#### [Task item]
Would you show every line from the records that holds "cache"?

#### [Data to process]

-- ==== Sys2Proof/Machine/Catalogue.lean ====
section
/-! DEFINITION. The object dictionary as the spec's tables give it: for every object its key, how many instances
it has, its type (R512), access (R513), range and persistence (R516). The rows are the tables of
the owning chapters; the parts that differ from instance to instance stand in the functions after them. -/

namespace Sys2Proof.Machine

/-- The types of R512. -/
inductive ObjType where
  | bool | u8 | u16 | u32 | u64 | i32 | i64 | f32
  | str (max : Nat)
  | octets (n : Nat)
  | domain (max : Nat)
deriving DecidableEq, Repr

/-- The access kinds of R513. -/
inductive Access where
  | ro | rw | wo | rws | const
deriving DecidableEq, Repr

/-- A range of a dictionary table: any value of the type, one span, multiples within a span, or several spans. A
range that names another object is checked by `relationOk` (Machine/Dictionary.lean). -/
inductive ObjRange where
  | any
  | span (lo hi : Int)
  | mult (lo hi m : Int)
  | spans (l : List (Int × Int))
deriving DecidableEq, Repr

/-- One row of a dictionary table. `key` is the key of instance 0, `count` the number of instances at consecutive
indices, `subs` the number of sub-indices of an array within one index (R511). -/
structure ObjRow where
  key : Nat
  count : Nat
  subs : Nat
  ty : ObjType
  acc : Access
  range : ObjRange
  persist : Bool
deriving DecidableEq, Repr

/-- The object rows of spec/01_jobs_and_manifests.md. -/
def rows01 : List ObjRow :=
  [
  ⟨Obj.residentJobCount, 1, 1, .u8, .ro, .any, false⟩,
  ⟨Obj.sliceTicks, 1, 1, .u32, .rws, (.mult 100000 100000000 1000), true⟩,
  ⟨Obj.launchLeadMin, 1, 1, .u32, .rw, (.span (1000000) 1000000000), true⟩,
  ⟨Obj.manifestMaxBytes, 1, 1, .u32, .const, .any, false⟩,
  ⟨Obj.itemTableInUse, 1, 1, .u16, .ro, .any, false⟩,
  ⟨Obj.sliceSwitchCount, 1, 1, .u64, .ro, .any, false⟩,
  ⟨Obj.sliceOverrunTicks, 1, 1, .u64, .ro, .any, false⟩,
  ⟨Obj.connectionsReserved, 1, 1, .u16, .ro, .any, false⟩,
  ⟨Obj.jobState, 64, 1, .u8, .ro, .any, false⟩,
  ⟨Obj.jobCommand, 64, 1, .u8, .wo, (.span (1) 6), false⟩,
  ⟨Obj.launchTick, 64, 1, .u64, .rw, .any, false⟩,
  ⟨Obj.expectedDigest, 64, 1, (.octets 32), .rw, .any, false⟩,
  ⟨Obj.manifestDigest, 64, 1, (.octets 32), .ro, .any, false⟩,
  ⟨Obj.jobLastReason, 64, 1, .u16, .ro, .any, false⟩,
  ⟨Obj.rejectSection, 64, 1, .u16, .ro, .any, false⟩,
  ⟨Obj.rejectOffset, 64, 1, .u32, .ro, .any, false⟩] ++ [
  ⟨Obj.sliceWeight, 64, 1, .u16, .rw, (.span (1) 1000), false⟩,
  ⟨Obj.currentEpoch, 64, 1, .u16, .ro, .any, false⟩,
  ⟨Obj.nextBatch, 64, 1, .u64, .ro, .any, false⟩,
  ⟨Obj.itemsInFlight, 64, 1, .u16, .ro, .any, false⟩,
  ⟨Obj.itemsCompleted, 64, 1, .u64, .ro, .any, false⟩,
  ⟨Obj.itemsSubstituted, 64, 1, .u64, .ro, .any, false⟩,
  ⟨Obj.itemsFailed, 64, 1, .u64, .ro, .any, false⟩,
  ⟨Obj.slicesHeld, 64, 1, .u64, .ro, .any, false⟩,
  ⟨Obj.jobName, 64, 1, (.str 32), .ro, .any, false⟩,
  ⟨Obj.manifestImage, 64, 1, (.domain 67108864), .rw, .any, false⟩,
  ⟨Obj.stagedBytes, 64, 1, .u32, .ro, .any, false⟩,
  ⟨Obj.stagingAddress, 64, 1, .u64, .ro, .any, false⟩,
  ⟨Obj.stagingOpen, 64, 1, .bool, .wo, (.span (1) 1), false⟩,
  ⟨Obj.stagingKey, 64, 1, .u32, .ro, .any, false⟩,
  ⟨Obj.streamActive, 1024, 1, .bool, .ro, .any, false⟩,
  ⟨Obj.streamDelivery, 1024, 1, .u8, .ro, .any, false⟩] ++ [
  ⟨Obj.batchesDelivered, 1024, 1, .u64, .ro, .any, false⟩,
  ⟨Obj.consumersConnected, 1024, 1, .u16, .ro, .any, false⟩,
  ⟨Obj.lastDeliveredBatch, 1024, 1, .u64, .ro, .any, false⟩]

---

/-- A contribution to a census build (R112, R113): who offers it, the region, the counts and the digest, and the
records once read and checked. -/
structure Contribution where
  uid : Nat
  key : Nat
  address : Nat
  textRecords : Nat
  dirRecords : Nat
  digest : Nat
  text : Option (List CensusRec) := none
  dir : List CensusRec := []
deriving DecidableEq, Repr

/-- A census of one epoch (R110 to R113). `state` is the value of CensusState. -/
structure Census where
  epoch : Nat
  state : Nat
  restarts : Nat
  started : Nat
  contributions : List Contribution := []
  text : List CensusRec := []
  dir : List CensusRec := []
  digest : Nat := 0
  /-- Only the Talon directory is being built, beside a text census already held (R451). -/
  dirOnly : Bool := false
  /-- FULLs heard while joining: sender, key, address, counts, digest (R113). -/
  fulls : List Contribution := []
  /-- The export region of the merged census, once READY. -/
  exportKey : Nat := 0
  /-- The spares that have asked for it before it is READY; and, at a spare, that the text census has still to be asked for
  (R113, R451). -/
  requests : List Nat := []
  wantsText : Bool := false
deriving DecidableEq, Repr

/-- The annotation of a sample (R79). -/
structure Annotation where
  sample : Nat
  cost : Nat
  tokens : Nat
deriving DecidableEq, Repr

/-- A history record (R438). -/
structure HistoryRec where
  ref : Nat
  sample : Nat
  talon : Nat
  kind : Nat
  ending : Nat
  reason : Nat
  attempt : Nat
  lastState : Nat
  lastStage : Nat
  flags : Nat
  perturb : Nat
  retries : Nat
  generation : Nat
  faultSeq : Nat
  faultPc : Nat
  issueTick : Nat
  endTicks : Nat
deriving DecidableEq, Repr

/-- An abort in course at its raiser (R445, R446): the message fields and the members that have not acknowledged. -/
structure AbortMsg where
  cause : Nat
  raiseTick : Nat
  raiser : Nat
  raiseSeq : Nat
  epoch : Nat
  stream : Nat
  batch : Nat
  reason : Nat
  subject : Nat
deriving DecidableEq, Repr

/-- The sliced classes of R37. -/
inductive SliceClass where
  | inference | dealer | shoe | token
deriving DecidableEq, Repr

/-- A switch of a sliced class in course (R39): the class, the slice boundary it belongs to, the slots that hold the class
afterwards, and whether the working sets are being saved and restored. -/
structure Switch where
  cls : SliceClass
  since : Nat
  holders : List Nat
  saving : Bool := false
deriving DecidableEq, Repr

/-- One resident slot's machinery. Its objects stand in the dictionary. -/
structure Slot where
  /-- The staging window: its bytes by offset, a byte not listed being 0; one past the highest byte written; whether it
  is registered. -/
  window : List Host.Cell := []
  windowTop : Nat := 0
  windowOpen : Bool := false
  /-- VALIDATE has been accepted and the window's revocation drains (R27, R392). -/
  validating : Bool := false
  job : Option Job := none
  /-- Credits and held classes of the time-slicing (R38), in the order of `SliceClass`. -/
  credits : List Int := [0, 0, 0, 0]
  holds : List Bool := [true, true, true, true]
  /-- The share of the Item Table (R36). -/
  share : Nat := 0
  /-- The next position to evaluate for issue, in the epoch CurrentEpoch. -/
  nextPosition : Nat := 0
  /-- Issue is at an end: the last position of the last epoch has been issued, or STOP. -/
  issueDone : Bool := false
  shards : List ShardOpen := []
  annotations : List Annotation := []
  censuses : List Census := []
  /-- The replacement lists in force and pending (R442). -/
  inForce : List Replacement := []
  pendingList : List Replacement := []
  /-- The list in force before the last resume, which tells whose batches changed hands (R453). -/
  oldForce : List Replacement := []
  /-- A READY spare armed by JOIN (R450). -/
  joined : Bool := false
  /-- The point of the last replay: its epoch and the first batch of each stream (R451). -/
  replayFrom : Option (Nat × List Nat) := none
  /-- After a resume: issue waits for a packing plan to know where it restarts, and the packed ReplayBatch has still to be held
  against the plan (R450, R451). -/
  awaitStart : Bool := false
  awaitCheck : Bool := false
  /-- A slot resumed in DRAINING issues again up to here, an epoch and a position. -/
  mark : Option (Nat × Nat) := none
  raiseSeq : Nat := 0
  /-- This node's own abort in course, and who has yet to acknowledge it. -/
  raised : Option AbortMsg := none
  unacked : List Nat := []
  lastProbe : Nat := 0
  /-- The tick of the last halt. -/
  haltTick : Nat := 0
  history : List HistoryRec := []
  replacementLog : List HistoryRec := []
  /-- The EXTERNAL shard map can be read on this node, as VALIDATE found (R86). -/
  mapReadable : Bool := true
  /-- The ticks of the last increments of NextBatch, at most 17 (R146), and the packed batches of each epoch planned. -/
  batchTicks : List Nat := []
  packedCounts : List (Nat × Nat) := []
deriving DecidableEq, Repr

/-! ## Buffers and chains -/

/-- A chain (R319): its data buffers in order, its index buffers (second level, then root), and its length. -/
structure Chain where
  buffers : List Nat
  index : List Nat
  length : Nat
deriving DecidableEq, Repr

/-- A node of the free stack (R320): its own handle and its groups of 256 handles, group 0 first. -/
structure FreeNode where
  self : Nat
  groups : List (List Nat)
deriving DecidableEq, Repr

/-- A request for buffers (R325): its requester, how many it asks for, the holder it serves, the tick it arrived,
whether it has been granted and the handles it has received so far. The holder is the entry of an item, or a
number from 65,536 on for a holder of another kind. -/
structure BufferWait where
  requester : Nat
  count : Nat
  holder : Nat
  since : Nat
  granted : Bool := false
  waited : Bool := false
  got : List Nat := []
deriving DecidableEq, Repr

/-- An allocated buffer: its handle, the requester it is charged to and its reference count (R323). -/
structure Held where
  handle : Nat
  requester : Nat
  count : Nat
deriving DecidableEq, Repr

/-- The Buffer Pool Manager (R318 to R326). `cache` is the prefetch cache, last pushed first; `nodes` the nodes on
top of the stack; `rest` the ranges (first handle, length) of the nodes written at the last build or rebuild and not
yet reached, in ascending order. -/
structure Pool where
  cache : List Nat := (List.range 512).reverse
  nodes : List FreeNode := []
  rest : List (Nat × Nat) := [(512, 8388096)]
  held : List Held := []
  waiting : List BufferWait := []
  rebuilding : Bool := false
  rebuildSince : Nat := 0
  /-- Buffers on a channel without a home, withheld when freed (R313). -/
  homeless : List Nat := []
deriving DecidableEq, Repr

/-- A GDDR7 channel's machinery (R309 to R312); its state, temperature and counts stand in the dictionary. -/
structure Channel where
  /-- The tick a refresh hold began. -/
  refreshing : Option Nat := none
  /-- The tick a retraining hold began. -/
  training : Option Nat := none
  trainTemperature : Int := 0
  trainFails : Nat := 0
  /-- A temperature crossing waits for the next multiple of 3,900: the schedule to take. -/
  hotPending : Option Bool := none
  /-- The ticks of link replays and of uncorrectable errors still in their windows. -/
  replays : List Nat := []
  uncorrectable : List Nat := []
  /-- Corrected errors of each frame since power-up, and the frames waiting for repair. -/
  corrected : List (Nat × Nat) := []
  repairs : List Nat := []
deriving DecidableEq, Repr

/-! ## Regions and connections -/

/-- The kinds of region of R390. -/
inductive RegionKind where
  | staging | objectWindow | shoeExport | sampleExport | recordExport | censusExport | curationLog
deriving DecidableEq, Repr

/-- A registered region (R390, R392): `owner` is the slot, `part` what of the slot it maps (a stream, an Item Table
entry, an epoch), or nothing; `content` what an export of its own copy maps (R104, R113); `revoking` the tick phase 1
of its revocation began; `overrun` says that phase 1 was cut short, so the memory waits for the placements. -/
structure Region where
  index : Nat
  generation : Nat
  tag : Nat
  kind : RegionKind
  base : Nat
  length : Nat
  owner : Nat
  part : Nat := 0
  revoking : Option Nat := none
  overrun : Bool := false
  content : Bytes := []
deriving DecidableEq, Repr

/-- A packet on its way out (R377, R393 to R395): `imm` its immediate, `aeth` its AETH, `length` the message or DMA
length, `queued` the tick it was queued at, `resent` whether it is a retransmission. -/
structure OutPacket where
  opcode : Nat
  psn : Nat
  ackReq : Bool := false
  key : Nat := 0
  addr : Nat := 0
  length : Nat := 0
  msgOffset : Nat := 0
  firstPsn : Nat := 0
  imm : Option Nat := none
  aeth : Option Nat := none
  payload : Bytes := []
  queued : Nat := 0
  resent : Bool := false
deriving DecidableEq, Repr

#### [Problem solution]
/-- The Buffer Pool Manager (R318 to R326). `cache` is the prefetch cache, last pushed first; `nodes` the nodes on
  cache : List Nat := (List.range 512).reverse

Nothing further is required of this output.